───── DATA TO PROCESS

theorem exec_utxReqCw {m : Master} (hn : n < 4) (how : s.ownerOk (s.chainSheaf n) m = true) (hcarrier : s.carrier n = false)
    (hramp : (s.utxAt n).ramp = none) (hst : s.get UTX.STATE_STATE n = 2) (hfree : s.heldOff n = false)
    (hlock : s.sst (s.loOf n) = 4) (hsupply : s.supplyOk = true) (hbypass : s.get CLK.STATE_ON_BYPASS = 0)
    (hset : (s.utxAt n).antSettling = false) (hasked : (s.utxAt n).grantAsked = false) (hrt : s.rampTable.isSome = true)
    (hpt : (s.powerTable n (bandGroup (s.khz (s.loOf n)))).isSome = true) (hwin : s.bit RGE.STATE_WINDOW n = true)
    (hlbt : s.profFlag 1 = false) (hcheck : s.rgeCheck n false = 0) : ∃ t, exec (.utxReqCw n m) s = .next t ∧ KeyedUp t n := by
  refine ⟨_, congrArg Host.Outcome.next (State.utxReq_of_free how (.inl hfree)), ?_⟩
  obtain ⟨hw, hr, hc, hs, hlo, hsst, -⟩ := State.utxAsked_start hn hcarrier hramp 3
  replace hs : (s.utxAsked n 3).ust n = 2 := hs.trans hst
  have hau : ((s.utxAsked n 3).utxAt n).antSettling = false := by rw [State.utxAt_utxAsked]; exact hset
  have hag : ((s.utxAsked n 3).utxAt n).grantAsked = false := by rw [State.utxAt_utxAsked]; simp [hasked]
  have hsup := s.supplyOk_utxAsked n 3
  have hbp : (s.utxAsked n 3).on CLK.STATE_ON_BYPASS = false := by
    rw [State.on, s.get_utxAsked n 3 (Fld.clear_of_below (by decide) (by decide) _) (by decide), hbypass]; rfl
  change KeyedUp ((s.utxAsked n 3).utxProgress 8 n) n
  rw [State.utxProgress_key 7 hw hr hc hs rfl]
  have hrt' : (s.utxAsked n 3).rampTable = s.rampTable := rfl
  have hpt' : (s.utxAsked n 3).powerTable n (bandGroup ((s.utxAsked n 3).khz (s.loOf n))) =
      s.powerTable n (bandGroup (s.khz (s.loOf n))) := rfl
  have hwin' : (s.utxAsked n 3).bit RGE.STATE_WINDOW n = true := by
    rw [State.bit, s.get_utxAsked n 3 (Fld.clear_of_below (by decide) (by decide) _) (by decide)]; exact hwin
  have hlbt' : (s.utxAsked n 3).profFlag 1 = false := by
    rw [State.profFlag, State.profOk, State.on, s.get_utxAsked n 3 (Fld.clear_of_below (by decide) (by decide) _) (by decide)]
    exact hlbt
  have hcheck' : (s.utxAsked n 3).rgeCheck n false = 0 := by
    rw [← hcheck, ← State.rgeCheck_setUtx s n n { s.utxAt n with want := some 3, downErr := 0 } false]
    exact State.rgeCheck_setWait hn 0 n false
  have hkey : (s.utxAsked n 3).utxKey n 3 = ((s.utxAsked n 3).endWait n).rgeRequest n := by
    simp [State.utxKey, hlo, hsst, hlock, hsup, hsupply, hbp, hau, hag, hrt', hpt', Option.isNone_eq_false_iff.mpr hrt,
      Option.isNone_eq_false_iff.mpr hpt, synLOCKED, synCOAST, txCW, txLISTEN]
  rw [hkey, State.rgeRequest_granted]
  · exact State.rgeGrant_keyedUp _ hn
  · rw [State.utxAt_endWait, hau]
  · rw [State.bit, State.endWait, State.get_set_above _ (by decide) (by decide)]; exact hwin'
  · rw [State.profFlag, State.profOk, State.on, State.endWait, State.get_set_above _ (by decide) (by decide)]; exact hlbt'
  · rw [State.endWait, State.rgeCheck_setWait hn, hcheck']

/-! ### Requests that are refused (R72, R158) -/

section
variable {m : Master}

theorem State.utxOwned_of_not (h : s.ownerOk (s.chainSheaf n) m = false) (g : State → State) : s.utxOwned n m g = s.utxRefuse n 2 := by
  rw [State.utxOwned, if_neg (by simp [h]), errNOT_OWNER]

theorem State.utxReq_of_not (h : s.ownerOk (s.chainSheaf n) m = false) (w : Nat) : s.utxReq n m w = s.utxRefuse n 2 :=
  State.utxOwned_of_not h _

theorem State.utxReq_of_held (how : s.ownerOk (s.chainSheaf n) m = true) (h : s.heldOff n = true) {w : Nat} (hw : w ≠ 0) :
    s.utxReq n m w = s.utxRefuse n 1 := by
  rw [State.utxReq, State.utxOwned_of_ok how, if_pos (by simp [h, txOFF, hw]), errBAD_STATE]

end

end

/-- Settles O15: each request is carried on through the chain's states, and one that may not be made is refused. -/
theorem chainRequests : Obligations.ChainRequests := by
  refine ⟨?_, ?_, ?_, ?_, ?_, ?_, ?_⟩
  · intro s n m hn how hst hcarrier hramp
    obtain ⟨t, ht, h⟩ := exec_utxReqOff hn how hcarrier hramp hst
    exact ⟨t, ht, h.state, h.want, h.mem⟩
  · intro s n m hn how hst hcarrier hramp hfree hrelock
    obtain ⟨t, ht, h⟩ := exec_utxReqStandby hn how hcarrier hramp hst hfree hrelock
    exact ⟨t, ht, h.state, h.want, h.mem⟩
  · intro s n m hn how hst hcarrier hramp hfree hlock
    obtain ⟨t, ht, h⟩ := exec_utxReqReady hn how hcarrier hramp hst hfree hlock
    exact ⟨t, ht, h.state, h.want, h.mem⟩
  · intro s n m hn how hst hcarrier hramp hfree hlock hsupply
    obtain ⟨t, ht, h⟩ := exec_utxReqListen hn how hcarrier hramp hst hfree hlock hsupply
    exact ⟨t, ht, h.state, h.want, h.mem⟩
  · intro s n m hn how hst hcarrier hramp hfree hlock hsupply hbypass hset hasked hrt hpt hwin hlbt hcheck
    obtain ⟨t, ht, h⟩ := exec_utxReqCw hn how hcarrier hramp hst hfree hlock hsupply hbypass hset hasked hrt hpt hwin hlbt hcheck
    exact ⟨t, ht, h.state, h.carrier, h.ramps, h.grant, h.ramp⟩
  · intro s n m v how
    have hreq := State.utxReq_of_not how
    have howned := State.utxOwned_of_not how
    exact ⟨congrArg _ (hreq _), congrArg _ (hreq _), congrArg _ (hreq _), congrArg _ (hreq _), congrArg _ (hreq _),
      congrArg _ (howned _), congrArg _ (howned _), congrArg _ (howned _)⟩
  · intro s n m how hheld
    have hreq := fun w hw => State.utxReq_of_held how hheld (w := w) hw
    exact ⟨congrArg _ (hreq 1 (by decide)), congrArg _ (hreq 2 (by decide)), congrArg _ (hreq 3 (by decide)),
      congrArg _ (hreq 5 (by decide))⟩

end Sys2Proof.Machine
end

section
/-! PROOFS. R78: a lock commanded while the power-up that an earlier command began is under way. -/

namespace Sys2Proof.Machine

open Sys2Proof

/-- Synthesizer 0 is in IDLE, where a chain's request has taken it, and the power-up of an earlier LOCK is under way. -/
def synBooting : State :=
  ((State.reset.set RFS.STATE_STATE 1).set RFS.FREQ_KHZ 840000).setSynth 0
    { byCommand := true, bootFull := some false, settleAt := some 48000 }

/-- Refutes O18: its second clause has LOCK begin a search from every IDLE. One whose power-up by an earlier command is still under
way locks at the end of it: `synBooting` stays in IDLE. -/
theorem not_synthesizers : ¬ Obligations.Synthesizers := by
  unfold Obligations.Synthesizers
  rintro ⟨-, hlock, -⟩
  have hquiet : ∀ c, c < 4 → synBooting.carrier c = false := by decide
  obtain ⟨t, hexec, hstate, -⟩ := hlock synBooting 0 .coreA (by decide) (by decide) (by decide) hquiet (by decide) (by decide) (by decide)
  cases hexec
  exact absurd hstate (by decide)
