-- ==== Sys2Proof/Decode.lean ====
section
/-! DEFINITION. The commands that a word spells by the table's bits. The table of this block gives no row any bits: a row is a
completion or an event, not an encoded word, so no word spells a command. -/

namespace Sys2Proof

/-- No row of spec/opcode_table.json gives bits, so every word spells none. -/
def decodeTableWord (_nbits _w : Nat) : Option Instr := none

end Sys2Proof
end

──────────

◆ **WHAT TO PRODUCE**
Output an exact copy of the lines beginning at the one that holds "open Sys2Proof" and running through the final line of the records.

◆ **SOLUTION TO THIS EXERCISE**
open Sys2Proof

/-- Synthesizer 0 is in IDLE, where a chain's request has taken it, and the power-up of an earlier LOCK is under way. -/
def synBooting : State :=
  ((State.reset.set RFS.STATE_STATE 1).set RFS.FREQ_KHZ 840000).setSynth 0
    { byCommand := true, bootFull := some false, settleAt := some 48000 }

/-- Refutes O18: its second clause has LOCK begin a search from every IDLE. One whose power-up by an earlier command is still under
way locks at the end of it: `synBooting` stays in IDLE. -/
theorem not_synthesizers : ¬ Obligations.Synthesizers := by
  unfold Obligations.Synthesizers
  rintro ⟨-, hlock, -⟩
  have hquiet : ∀ c, c < 4 → synBooting.carrier c = false := by decide
  obtain ⟨t, hexec, hstate, -⟩ := hlock synBooting 0 .coreA (by decide) (by decide) (by decide) hquiet (by decide) (by decide) (by decide)
  cases hexec
  exact absurd hstate (by decide)
-- ==== Sys2Proof/Decode.lean ====
section
/-! DEFINITION. The commands that a word spells by the table's bits. The table of this block gives no row any bits: a row is a
completion or an event, not an encoded word, so no word spells a command. -/

namespace Sys2Proof

/-- No row of spec/opcode_table.json gives bits, so every word spells none. -/
def decodeTableWord (_nbits _w : Nat) : Option Instr := none

end Sys2Proof
end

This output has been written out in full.